Pro-democracy politicians file legal challenge against Hong Kong government

5 October 2019, 18:21

The government brought in a ban on face masks at protests on Friday
The government brought in a ban on face masks at protests on Friday. Picture: PA

By Maddie Goodfellow

A group of 24 legislators have filed an appeal bid to block the government's anti-mask law.

Pro-democracy politicians in Hong Kong have filed a legal challenge against the government's use of a "colonial-era" emergency law that criminalises the wearing of face masks at protests.

The government has defended their decision, saying the masks make it tough for police to identify radical protesters.

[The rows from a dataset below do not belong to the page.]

/-- A ring of a channel whose area holds the pair kept for it: REPLAYED is set in the stored response and every other byte
of it stays, DONE is set, RING clears, MBX.REPLAYS counts one, and nothing else changes but the mailbox. The pair is
kept with every completed command, and forgotten on reset. While a command has not completed, a ring that repeats it
sets nothing going. It says that these complete: reset, doorbellRing. -/
def Obligations.RepeatedCommand : Prop :=
  (∀ (s : State) (ch : Nat), ChannelFree ch s → Memory.wf s.mem = true →
    let k := areaCmd s (.host ch)
    badRange s 1 (cmdArea ch) (8 + k.req.length) = false → tfind s.mbx.last ch = some (k.seq, k.op) →
    Answers (.doorbellRing (2 ^ ch)) s fun t =>
      (∀ j, j < 256 → (peek t .mailbox (respArea ch) 256).getD j 0 = (peek s .mailbox (respArea ch) 256).getD j 0 |||
        (if j = 5 then 1 else 0)) ∧
      t.mbx.done.testBit ch = true ∧ t.mbx.ring.testBit ch = false ∧ t.mbx.last = s.mbx.last ∧
      cntVal t blkMbx 0 2 = satAdd (cntVal s blkMbx 0 2) 1 ∧ KeepsBut [.cnts, .mem, .ecc, .mbx] s t) ∧
  (∀ (s : State) (k : Cmd) (ch st : Nat) (r : Rec), k.src = .host ch →
    tfind (runP (answer k st r) s).mbx.last ch = some (k.seq, k.op)) ∧
  (∀ (s : State) (cause : Nat), domOn s dCTRL = true → Answers (.reset cause) s fun t => t.mbx.last = []) ∧
  (∀ (s : State) (ch : Nat), accessError s 0x40030000 = none → s.mbx.ring.testBit ch = true → ch < 8 →
    (ch = 7 → s.mbx.inband = false) → s.mbx.fifo = [] → exec (.doorbellRing (2 ^ ch)) s = .next s)

/-- While a channel rings, a host write to its command area is ignored and BLOCKED is set. While INBAND is 1 a ring of
channel 7 is ignored and BLOCKED bit 7 is set. While READY is 0 writes to the doorbell are ignored. READY clears at
the start of every reset, and the commands rung before it are gone; it sets when firmware or the ROM safe mode starts
taking commands, with every RING and DONE bit cleared. It says that these complete: reset, firmwareStart,
romSafeProfile, registerWrite, doorbellRing. -/
def Obligations.HostPortRefuses : Prop :=
  (∀ (s : State) (addr value ch : Nat), s.pwr.aoUp = true → ch < 8 → 0x20000000 + cmdArea ch ≤ addr →
    addr < 0x20000000 + respArea ch → accessError s addr = none → s.mbx.ring.testBit ch = true →
    exec (.registerWrite false addr value false) s = .next { s with mbx := { s.mbx with blocked := s.mbx.blocked ||| 2 ^ ch } }) ∧
  (∀ s : State, accessError s 0x40030000 = none → s.mbx.ready = true → s.mbx.inband = true → s.mbx.fifo = [] →
    exec (.doorbellRing 0x80) s = .next { s with mbx := { s.mbx with blocked := s.mbx.blocked ||| 0x80 } }) ∧
  (∀ (s : State) (mask : Nat), accessError s 0x40030000 = none → s.mbx.ready = false → exec (.doorbellRing mask) s = .next s) ∧
  (∀ (s : State) (cause : Nat), domOn s dCTRL = true → Answers (.reset cause) s fun t =>
    t.mbx.ready = false ∧ t.mbx.fifo = [] ∧ t.mbx.parked = [] ∧ t.mbx.waiting = none ∧ t.mbx.queue31 = []) ∧
  (∀ s : State, s.boot.step = 4 → s.boot.held = false → domOn s dCTRL = true → Answers .firmwareStart s fun t =>
    t.mbx.ready = true ∧ t.mbx.ring = 0 ∧ t.mbx.done = 0) ∧
  (∀ s : State, domOn s dCTRL = true → s.boot.held = false → s.boot.step = 7 → Answers .romSafeProfile s fun t =>
    t.mbx.ready = true ∧ t.mbx.ring = 0 ∧ t.mbx.done = 0)
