-- ==== Sys2Proof/Laws/State.lean ====
section
/-! SUPPORT. One lemma per field per elementary write: what `applyUpd` leaves of each group. -/

namespace Sys2Proof.Laws

open Sys2Proof Sys2Proof.Machine
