/-! ### The groups that a program is to -/

theorem within_skip (l : List Grp) : Within l .skip := .skip
theorem within_upd {l : List Grp} {u : Upd} (h : l.contains (updGrp u) = true) : Within l (.upd u) := .upd h
theorem within_seq {l : List Grp} {p q : Prog} (hp : Within l p) (hq : Within l q) : Within l (.seq p q) := .seq hp hq
theorem within_ask {l : List Grp} {f : State → Prog} (h : ∀ s, Within l (f s)) : Within l (.ask f) := .ask h
theorem within_nil (l : List Grp) : Within l (seqs []) := .skip
theorem within_cons {l : List Grp} {p : Prog} {ps : List Prog} (hp : Within l p) (hq : Within l (seqs ps)) : Within l (seqs (p :: ps)) :=
  .seq hp hq
theorem within_seqs {l : List Grp} {ps : List Prog} (h : ∀ p ∈ ps, Within l p) : Within l (seqs ps) := by
  induction ps with
  | nil => exact .skip
  | cons p ps ih => exact .seq (h p (by simp)) (ih fun q hq => h q (by simp [hq]))
theorem within_each {α : Type} {l : List Grp} {xs : List α} {f : α → Prog} (h : ∀ x, Within l (f x)) : Within l (each xs f) :=
  within_seqs fun p hp => by obtain ⟨x, -, rfl⟩ := List.mem_map.1 hp; exact h x
theorem within_whenP {l : List Grp} {b : Bool} {p : Prog} (h : Within l p) : Within l (whenP b p) := by
  cases b
  · exact .skip
  · exact h
theorem within_ite {l : List Grp} {c : Prop} [Decidable c] {p q : Prog} (hp : Within l p) (hq : Within l q) :
    Within l (if c then p else q) := by
  by_cases h : c
  · simpa [h] using hp
  · simpa [h] using hq
theorem within_replicate {l : List Grp} {n : Nat} {p : Prog} (h : Within l p) : Within l (seqs (List.replicate n p)) :=
  within_seqs fun _ hq => (List.mem_replicate.1 hq).2 ▸ h
theorem within_foldl {α : Type} {l : List Grp} {xs : List α} {f : Prog → α → Prog} {p : Prog} (hp : Within l p)
    (h : ∀ q x, Within l q → Within l (f q x)) : Within l (xs.foldl f p) := by
  induction xs generalizing p with
  | nil => exact hp
  | cons x xs ih => exact ih (h p x hp)
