-- ==== Sys2Proof/Laws/Reach1.lean ====
section
/-! SUPPORT. The groups of the state that each shared operation can reach: `x_within` for every list that holds them, `x_avoids` for
every other group, so that simp reads an untouched field through any program. -/

namespace Sys2Proof.Laws

open Sys2Proof Sys2Proof.Machine

theorem count_within {b u i : Nat} {gs : List Grp} (hgs : within [.cnts] gs = true) : Within gs (count b u i) := by
  refine Within.lift hgs ?_
  clear hgs
  unfold count
  repeat' first
    | with_reducible exact within_skip _
    | with_reducible exact within_nil _
    | with_reducible refine within_cons ?_ ?_
    | with_reducible refine within_seq ?_ ?_
    | with_reducible refine within_ask fun _ => ?_
    | with_reducible refine within_each fun _ => ?_
    | with_reducible refine within_whenP ?_
    | with_reducible refine within_upd ?_
    | with_reducible refine within_ite ?_ ?_
    | with_reducible refine within_replicate ?_
    | split
    | dsimp only
  all_goals rfl
@[simp] theorem count_avoids {b u i : Nat} {g : Grp} (hg : g ∉ ([.cnts] : List Grp)) : Avoids g (count b u i) := (count_within (gs := [.cnts]) rfl).free hg

theorem countN_within {b u i n : Nat} {gs : List Grp} (hgs : within [.cnts] gs = true) : Within gs (countN b u i n) := by
  refine Within.lift hgs ?_
  clear hgs
  unfold countN
  repeat' first
    | with_reducible exact within_skip _
    | with_reducible exact within_nil _
    | with_reducible refine within_cons ?_ ?_
    | with_reducible refine within_seq ?_ ?_
    | with_reducible refine within_ask fun _ => ?_
    | with_reducible refine within_each fun _ => ?_
    | with_reducible refine within_whenP ?_
    | with_reducible refine within_upd ?_
    | with_reducible refine within_ite ?_ ?_
    | with_reducible refine within_replicate ?_
    | split
    | dsimp only
  all_goals rfl
@[simp] theorem countN_avoids {b u i n : Nat} {g : Grp} (hg : g ∉ ([.cnts] : List Grp)) : Avoids g (countN b u i n) := (countN_within (gs := [.cnts]) rfl).free hg

theorem clearCnts_within {b u n : Nat} {gs : List Grp} (hgs : within [.cnts] gs = true) : Within gs (clearCnts b u n) := by
  refine Within.lift hgs ?_
  clear hgs
  unfold clearCnts
  repeat' first
    | with_reducible exact within_skip _
    | with_reducible exact within_nil _
    | with_reducible refine within_cons ?_ ?_
    | with_reducible refine within_seq ?_ ?_
    | with_reducible refine within_ask fun _ => ?_
    | with_reducible refine within_each fun _ => ?_
    | with_reducible refine within_whenP ?_
    | with_reducible refine within_upd ?_
    | with_reducible refine within_ite ?_ ?_
    | with_reducible refine within_replicate ?_
    | split
    | dsimp only
  all_goals rfl
@[simp] theorem clearCnts_avoids {b u n : Nat} {g : Grp} (hg : g ∉ ([.cnts] : List Grp)) : Avoids g (clearCnts b u n) := (clearCnts_within (gs := [.cnts]) rfl).free hg

theorem wipeCnts_within {b : Nat} {gs : List Grp} (hgs : within [.cnts, .tots] gs = true) : Within gs (wipeCnts b) := by
  refine Within.lift hgs ?_
  clear hgs
  unfold wipeCnts
  repeat' first
    | with_reducible exact within_skip _
    | with_reducible exact within_nil _
    | with_reducible refine within_cons ?_ ?_
    | with_reducible refine within_seq ?_ ?_
    | with_reducible refine within_ask fun _ => ?_
    | with_reducible refine within_each fun _ => ?_
    | with_reducible refine within_whenP ?_
    | with_reducible refine within_upd ?_
    | with_reducible refine within_ite ?_ ?_
    | with_reducible refine within_replicate ?_
    | split
    | dsimp only
  all_goals rfl
@[simp] theorem wipeCnts_avoids {b : Nat} {g : Grp} (hg : g ∉ ([.cnts, .tots] : List Grp)) : Avoids g (wipeCnts b) := (wipeCnts_within (gs := [.cnts, .tots]) rfl).free hg

theorem wipeUnit_within {b u : Nat} {gs : List Grp} (hgs : within [.cnts, .tots] gs = true) : Within gs (wipeUnit b u) := by
  refine Within.lift hgs ?_
  clear hgs
  unfold wipeUnit
  repeat' first
    | with_reducible exact within_skip _
    | with_reducible exact within_nil _
    | with_reducible refine within_cons ?_ ?_
    | with_reducible refine within_seq ?_ ?_
    | with_reducible refine within_ask fun _ => ?_
    | with_reducible refine within_each fun _ => ?_
    | with_reducible refine within_whenP ?_
    | with_reducible refine within_upd ?_
    | with_reducible refine within_ite ?_ ?_
    | with_reducible refine within_replicate ?_
    | split
    | dsimp only
  all_goals rfl
@[simp] theorem wipeUnit_avoids {b u : Nat} {g : Grp} (hg : g ∉ ([.cnts, .tots] : List Grp)) : Avoids g (wipeUnit b u) := (wipeUnit_within (gs := [.cnts, .tots]) rfl).free hg

theorem total_within {b u i n : Nat} {gs : List Grp} (hgs : within [.tots] gs = true) : Within gs (total b u i n) := by
  refine Within.lift hgs ?_
  clear hgs
  unfold total
  repeat' first
    | with_reducible exact within_skip _
    | with_reducible exact within_nil _
    | with_reducible refine within_cons ?_ ?_
    | with_reducible refine within_seq ?_ ?_
    | with_reducible refine within_ask fun _ => ?_
    | with_reducible refine within_each fun _ => ?_
    | with_reducible refine within_whenP ?_
    | with_reducible refine within_upd ?_
    | with_reducible refine within_ite ?_ ?_
    | with_reducible refine within_replicate ?_
    | split
    | dsimp only
  all_goals rfl
@[simp] theorem total_avoids {b u i n : Nat} {g : Grp} (hg : g ∉ ([.tots] : List Grp)) : Avoids g (total b u i n) := (total_within (gs := [.tots]) rfl).free hg

theorem setDom_within {d : Nat} {v : DomState} {gs : List Grp} (hgs : within [.pwr] gs = true) : Within gs (setDom d v) := by
  refine Within.lift hgs ?_
  clear hgs
  unfold setDom
  repeat' first
    | with_reducible exact within_skip _
    | with_reducible exact within_nil _
    | with_reducible refine within_cons ?_ ?_
    | with_reducible refine within_seq ?_ ?_
    | with_reducible refine within_ask fun _ => ?_
    | with_reducible refine within_each fun _ => ?_
    | with_reducible refine within_whenP ?_
    | with_reducible refine within_upd ?_
    | with_reducible refine within_ite ?_ ?_
    | with_reducible refine within_replicate ?_
    | with_reducible refine modPwr_within ?_
    | split
    | dsimp only
  all_goals rfl
@[simp] theorem setDom_avoids {d : Nat} {v : DomState} {g : Grp} (hg : g ∉ ([.pwr] : List Grp)) : Avoids g (setDom d v) := (setDom_within (gs := [.pwr]) rfl).free hg

theorem beginWake_within {d : Nat} {gs : List Grp} (hgs : within [.pwr] gs = true) : Within gs (beginWake d) := by
  refine Within.lift hgs ?_
  clear hgs
  unfold beginWake
  repeat' first
    | with_reducible exact within_skip _
    | with_reducible exact within_nil _
    | with_reducible refine within_cons ?_ ?_
    | with_reducible refine within_seq ?_ ?_
    | with_reducible refine within_ask fun _ => ?_
    | with_reducible refine within_each fun _ => ?_
    | with_reducible refine within_whenP ?_
    | with_reducible refine within_upd ?_
    | with_reducible refine within_ite ?_ ?_
    | with_reducible refine within_replicate ?_
    | with_reducible refine modPwr_within ?_
    | split
    | dsimp only
  all_goals rfl
@[simp] theorem beginWake_avoids {d : Nat} {g : Grp} (hg : g ∉ ([.pwr] : List Grp)) : Avoids g (beginWake d) := (beginWake_within (gs := [.pwr]) rfl).free hg

theorem stamp_within {k : Nat} {gs : List Grp} (hgs : within [.clk] gs = true) : Within gs (stamp k) := by
  refine Within.lift hgs ?_
  clear hgs
  unfold stamp
  repeat' first
    | with_reducible exact within_skip _
    | with_reducible exact within_nil _
    | with_reducible refine within_cons ?_ ?_
    | with_reducible refine within_seq ?_ ?_
    | with_reducible refine within_ask fun _ => ?_
    | with_reducible refine within_each fun _ => ?_
    | with_reducible refine within_whenP ?_
    | with_reducible refine within_upd ?_
    | with_reducible refine within_ite ?_ ?_
    | with_reducible refine within_replicate ?_
    | with_reducible refine modClk_within ?_
    | split
    | dsimp only
  all_goals rfl
@[simp] theorem stamp_avoids {k : Nat} {g : Grp} (hg : g ∉ ([.clk] : List Grp)) : Avoids g (stamp k) := (stamp_within (gs := [.clk]) rfl).free hg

Two activists failed to obtain a court injunction on Friday against the ban on face coverings.

The mask ban that came into effect at midnight on Friday triggered an overnight rash of widespread violence and destruction in the city, including the starting of fires and attacks on an off-duty police officer who fired a live shot in self-defence that injured a 14-year-old protester.

Protests have been ongoing since the ban was brought in on Friday
Protests have been ongoing since the ban was brought in on Friday. Picture: PA

In this second bid, Dennis Kwok said a group of 24 legislators filed a legal appeal to block the anti-mask law on wider constitutional grounds.

He said the city's leader Carrie Lam acted in bad faith by bypassing the Legislative Council, Hong Kong's parliament, in invoking the emergency law.

He said: "This is a Henry the 8th situation. This is basically I say what is law... and I say when that ceases to be law. That's not how our constitution works.

"We say that she doesn't have such powers, that she cannot avoid the Legislative Council."

Ms Lam has said she will seek the council's backing for the law when its session resumes on October 16, and she has not ruled out further measures if the violence continues.

Mr Kwok said the group also asked the court to rule the emergency law, enacted by British colonial rulers in 1922 to quell a seamen's strike and last used in 1967 to crush riots, was incompatible with rights and freedoms under Hong Kong's constitution that was put in place after it returned to Chinese rule in 1997.

Fellow politician Claudia Mo called the Emergency Ordinance a "weapon of mass destruction" that could pave the way for more draconian regulations.

The court will hear the case on Sunday morning.

Carrie Lam said Hong Kong is "semi-paralysed" by the violence
Carrie Lam said Hong Kong is "semi-paralysed" by the violence. Picture: PA

In a televised address broadcast as protesters again marched in masks on Saturday, a solemn Ms Lam described Hong Kong as "semi-paralysed" and reiterated the mask ban is needed to stop the violence.

She added: "The government needs to take drastic measures to say no to violence, restore peace in society, protect citizens' right to continue their daily lives and freedom, not allowing a small group of rioters to destroy it."